Note to conference/website organizers: I can’t link to anything but the front page, so I assume my link above will someday point to the 2009 conference, or the 2008 West conference. It would be good to give each event a permalink right from the start…

One thing that surprised me was the distance people traveled to attend. I thought this would be an east-coast USA thing, but people came from Portland, Russia, and beyond.

Roundtable

The first event was an open discussion. At the front of the room were Bruce Momjian, Joshua Drake, Magnus Hagander, and Selena Deckelmann. The first question was about the future of Postgres: what are the goals for the 9.0 release? The answers varied, but generally the sense was that in the future Postgres should continue to add more features and not only catch up to, but surpass the “big boys.” Special mention went to recursive queries, windowing functions, point-in-time recovery, and more standards compatibility.

This was followed by a lengthy discussion on user groups, global vs. local, and so on. One interesting quote here is that no one can buy Postgres because there’s literally no one to buy it from.

After that I poked my hand up and asked what you say to people migrating from other RDBMSs, such as MySQL. I received a warm welcome, a statement that Postgres is hands-down superior to MySQL period, and a lot of interesting commentary on the differences in the communities between the two. I have been thinking a lot on the MySQL community and am not yet ready to put my thoughts into words, so I’ll just give an overview of what the panelists said: the communities are quite opposite in many respects, both organizationally and psychologically.

This was followed by a question about how to encourage development of a feature that “people need.” This also went quite deep into the open-source mindset and development methodology, with people pointing out that the Postgres community is a meritocracy and you cannot co-opt it with money. At the same time, what “the community” wants isn’t what goes into the codebase: the itches that get scratched are the hacker itches, not the community itches. Sometimes these are one and the same.

Apparently one of the community itches is in-place upgrades. I gather that an upgrade requires a dump and reload because releases are not capable of reading files written by previous releases. This sounded like a pretty severe problem, yet the “hacker itch” wasn’t there. People said that they frequently get told “that’s already solved: dump and reload.” Not a solution with large data volumes.

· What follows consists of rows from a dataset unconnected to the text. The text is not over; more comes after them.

-- ==== Sys2Proof/Machine/Claims.lean ====
section
/-! DEFINITION. Shared resources: balls, pulse generators and regions of the shared buffer SRAM, their owners and the refusal of
a second claim (02_layout_table.md R71 to R76, 22_package.md R732). An owner is named by the BAR0 offset of its enable register. -/

namespace Sys2Proof.Machine

/-- The type ID of the block that holds a BAR0 offset (block map of R51); context windows have none. -/
def blockOf (off : Nat) : Nat :=
  (([(0x10000, 1), (0x20000, 2), (0x40000, 3), (0x50000, 4), (0x60000, 5), (0x80000, 6), (0xC0000, 7), (0x100000, 8),
    (0x200000, 9), (0x300000, 0xA), (0x400000, 0xB), (0x600000, 0xC), (0x700000, 0xD), (0x800000, 0xE), (0x880000, 0xF),
    (0x900000, 0x10), (0xA00000, 0x11), (0xB00000, 0x1B), (0xC00000, 0x12), (0xC80000, 0x13), (0xD00000, 0x14),
    (0xE00000, 0x15), (0xF00000, 0x16), (0xF10000, 0x17), (0xF20000, 0x18), (0xF30000, 0x19), (0x1000000, 0x1A)] :
    List (Nat × Nat)).find? (fun p => off < p.1)).elim 0 (·.2)

/-- Kinds of GCTL_CONFLICT_LOG0.KIND (R76). -/
def claimPin : Nat := 0
def claimPg : Nat := 1
def claimRegion : Nat := 2

/-- A refused claim: the first since VALID was cleared is logged, and each raises an S0 notice of the refused register's block
(R72, R76, R626). -/
def State.refuse (s : State) (off kind owner : Nat) : State :=
  let s := if s.flag R.GCTL_CONFLICT_LOG0_VALID then s
    else ((((s.set R.GCTL_CONFLICT_LOG0_REFUSED_OFFSET off).set R.GCTL_CONFLICT_LOG0_KIND kind).setFlag
      R.GCTL_CONFLICT_LOG0_VALID true).set R.GCTL_CONFLICT_LOG1_OWNER_OFFSET owner)
  s.blockNotice (blockOf off)

/-- The owner of ball GPb (R732). -/
def State.ballOwner (s : State) (b : Nat) : Option Nat :=
  if bitAt (s.get R.GCTL_GPIO_EN_EN) b then some K.GCTL_GPIO_EN
  else if b < 6 ∧ s.flag R.HLT_CTRL_VID_EN then some K.HLT_CTRL
  else if b = 11 ∧ s.flag R.AUD_VCXO_CFG_ENABLE then some K.AUD_VCXO_CFG
  else ((List.range 8).find? (fun g => decide (b = 12 + s.get (R.TB_PG_CTRL_PIN g)) && s.flag (R.TB_PG_CTRL_PIN_EN g))).map
    (fun g => K.TB_PG_CTRL g)

/-- The owners of a ball, as `State.claim` takes them. -/
def State.ballOwners (s : State) (b : Nat) : List (Nat × Nat) := ((s.ballOwner b).map (fun o => (claimPin, o))).toList

/-- The user of pulse generator g (R515). -/
def State.pgOwner (s : State) (g : Nat) : Option Nat :=
  if s.flag (R.TB_PG_CTRL_PIN_EN g) then some (K.TB_PG_CTRL g)
  else if s.flag R.AUD_START_ARM ∧ s.get R.AUD_START_PG = g then some K.AUD_START
  else none

/-- The user of a generator, as `State.claim` takes it. -/
def State.pgOwners (s : State) (g : Nat) : List (Nat × Nat) := ((s.pgOwner g).map (fun o => (claimPg, o))).toList

/-- First address of the shared buffer SRAM (R45). -/
def sramBase : Nat := 0x4000000000

/-- Whether n bytes from `a` lie in the shared buffer SRAM. -/
def inSram (a n : Nat) : Bool := decide (sramBase ≤ a) && decide (a + n ≤ sramBase + 0x4000000)

/-- Bytes of a sample in a stream buffer (R416). -/
def State.sampleBytes (s : State) (b : Nat) : Nat := if s.get (R.AUD_SB_CFG_PACK b) = 0 then 3 else 4

/-- Region of stream buffer b: base and length (R444). -/
def State.sbRegion (s : State) (b : Nat) : Nat × Nat :=
  (s.get (R.AUD_SB_BASE b), s.get (R.AUD_SB_CFG_DEPTH b) * s.get (R.AUD_SB_CFG_CHANNELS b) * s.sampleBytes b)

/-- Region of a channel's ancillary ring (R462): 16 entries of 2 048 bytes. -/
def State.ancRegion (s : State) (ch : Nat) : Nat × Nat := (s.get (R.MUX_ANC_BASE_BASE ch) * 2048, 32768)

/-- The staging region, which the boot ROM claims until firmware releases it at step 8 of the boot flow (21_startup.md R717). DESIGN CHOICE (log 136):
its owner is named by GCTL_BOOT_STATUS. -/
def State.stagingClaim (s : State) : List (Nat × Nat × Nat) :=
  if s.get R.GCTL_BOOT_STATUS_STAGE = 2 then [] else [(0x4003C00000, 0x400000, K.GCTL_BOOT_STATUS)]

/-- The regions owned, with the enable register of each. -/
def State.regions (s : State) : List (Nat × Nat × Nat) :=
  ((List.range 512).filter (fun b => s.flag (R.AUD_SB_CFG_ENABLE b))).map
      (fun b => ((s.sbRegion b).1, (s.sbRegion b).2, K.AUD_SB_CFG b)) ++
    ((List.range 256).filter (fun c => s.flag (R.MUX_ANC_BASE_ENABLE c))).map
      (fun c => ((s.ancRegion c).1, (s.ancRegion c).2, K.MUX_ANC_BASE c)) ++
    (if s.flag R.DMA_BUF_BASE_ENABLE then [(s.get R.DMA_BUF_BASE_BASE * 0x400000, 0x400000, K.DMA_BUF_BASE)] else []) ++ s.stagingClaim

/-- The owners of the regions that share a byte with n bytes from `a` (R72), as `State.claim` takes them. -/
def State.regionOwners (s : State) (a n : Nat) : List (Nat × Nat) :=
  (s.regions.filter (fun r => decide (a < r.1 + r.2.1) && decide (r.1 < a + n))).map (fun r => (claimRegion, r.2.2))

/-- The enable at `off` has been granted: its raw time is kept for R73. -/
def State.claimed (s : State) (off : Nat) : State := { s with claimAt := tput s.claimAt off s.raw }

/-- Whether the enable at `off` takes precedence over the owner `o`: `o` was granted in this CLK_FAB cycle and has the higher offset (R73). -/
def State.outranks (s : State) (off o : Nat) : Bool :=
  decide (off < o) && (tfind s.claimAt o).any (fun t => decide (fabCycle t = fabCycle s.raw))

/-- A claim granted earlier in this CLK_FAB cycle gives way: the enable reads back 0 and its status reads CONFLICT (R72, R73). MUX_ANC_BASE has no
status field. -/
def State.revoke (s : State) (o : Nat) : State :=
  let put := fun (en st : Field) (x : Nat) => (s.setFlag en false).set st x
  if o = K.HLT_CTRL then put R.HLT_CTRL_VID_EN R.HLT_CTRL_STATE 2
  else if o = K.AUD_VCXO_CFG then put R.AUD_VCXO_CFG_ENABLE R.AUD_VCXO_CFG_STATE 2
  else if o = K.AUD_START then put R.AUD_START_ARM R.AUD_START_STATE 2
  else if o = K.DMA_BUF_BASE then put R.DMA_BUF_BASE_ENABLE R.DMA_BUF_BASE_STATE 2
  else match idx1 K.TB_PG_CTRL 8 o with
    | some g => put (R.TB_PG_CTRL_PIN_EN g) (R.TB_PG_STATUS_STATE g) 2
    | none => match idx1 K.AUD_SB_CFG 512 o with
      | some b => put (R.AUD_SB_CFG_ENABLE b) (R.AUD_SB_STATUS_STATE b) 2
      | none => match idx1 K.MUX_ANC_BASE 256 o with
        | some c => s.setFlag (R.MUX_ANC_BASE_ENABLE c) false
        | none => s

/-- An enable at `off` asks for resources whose owners, with the kind of each resource, are listed. It is refused by the first owner that it does not
outrank (`no` sets its status); else the owners that it outranks are refused in its place, and `yes` grants it (R71 to R73). -/
def State.claim (s : State) (off : Nat) (owners : List (Nat × Nat)) (no yes : State → State) : State :=
  match owners.find? (fun p => !s.outranks off p.2) with
  | some p => (no s).refuse off p.1 p.2
  | none => (yes (owners.foldl (fun s p => (s.revoke p.2).refuse p.2 p.1 off) s)).claimed off

end Sys2Proof.Machine
end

The discussion then turned to why more people aren’t capable of meeting their own needs. My personal belief here is that the big corporations are buying the minds of the smart people by infiltrating universities and schools, and we (we the citizens of the USA, not we the hackers) are just standing by and letting it happen as though it’s a good thing for powerful vested interests to be “giving” our schools “free” software and other things that they cannot inspect, hack, and change. The other problem is that universities aren’t teaching data. They’re teaching everything but data, yet that’s the most important part of the technology economy today. Tools are not as important: they exist only to work with data. You’re lucky to find someone who’s been university-educated in any database, much less an open-source or Free Software one.

Most of what I heard from the panel agreed with my personal views, but they didn’t focus on the problem in the university as much as I feel is important. And just as importantly, perhaps I didn’t hear enough recognition as I wished that there’s a real chance to change this: commercial/opensource companies like EnterpriseDB can really pull a long lever here by counter-infiltrating the classroom. Aside from just legislating the proprietary software right out of the classroom — which I think would be a good start — we can subvert them also.

Around this point someone in the room opined that one of the things that’s unique about Postgres is the difficulty of finding a competent DBA, and the expense of hiring them. This person said that it’s easy to find Oracle DBAs, and you can hire a good MySQL DBA a dime-a-dozen for $35,000 USD per year. I kept my mouth shut, but suffice to say this is not my experience at all. I think we’re all in the same boat here, and this is a case of the grass looking greener on the other side.

The great quote I heard in this session was “We take Oracle DBAs and try to break them.” Someone please step up and take credit for that one :-)

SQL/XML for Developers

This talk was by Lewis Cunningham of EnterpriseDB. He introduced people to XML and then showed the functions that have recently (which release?) been added to Postgres for manipulating XML documents and document fragments. There’s also a native XML datatype, which I asked a few questions about. Apparently it is TEXT under the hood, with a well-formedness check in front of it. I asked a little about the storage format, and was told TEXT is stored out-of-line for large values, lz-compressed, and not allocated a page-at-a-time as with MySQL’s InnoDB engine (so it’s not as wasteful — I wanted to get a sense of whether it would be very inefficient to store XML in Postgres from the memory/disk point of view).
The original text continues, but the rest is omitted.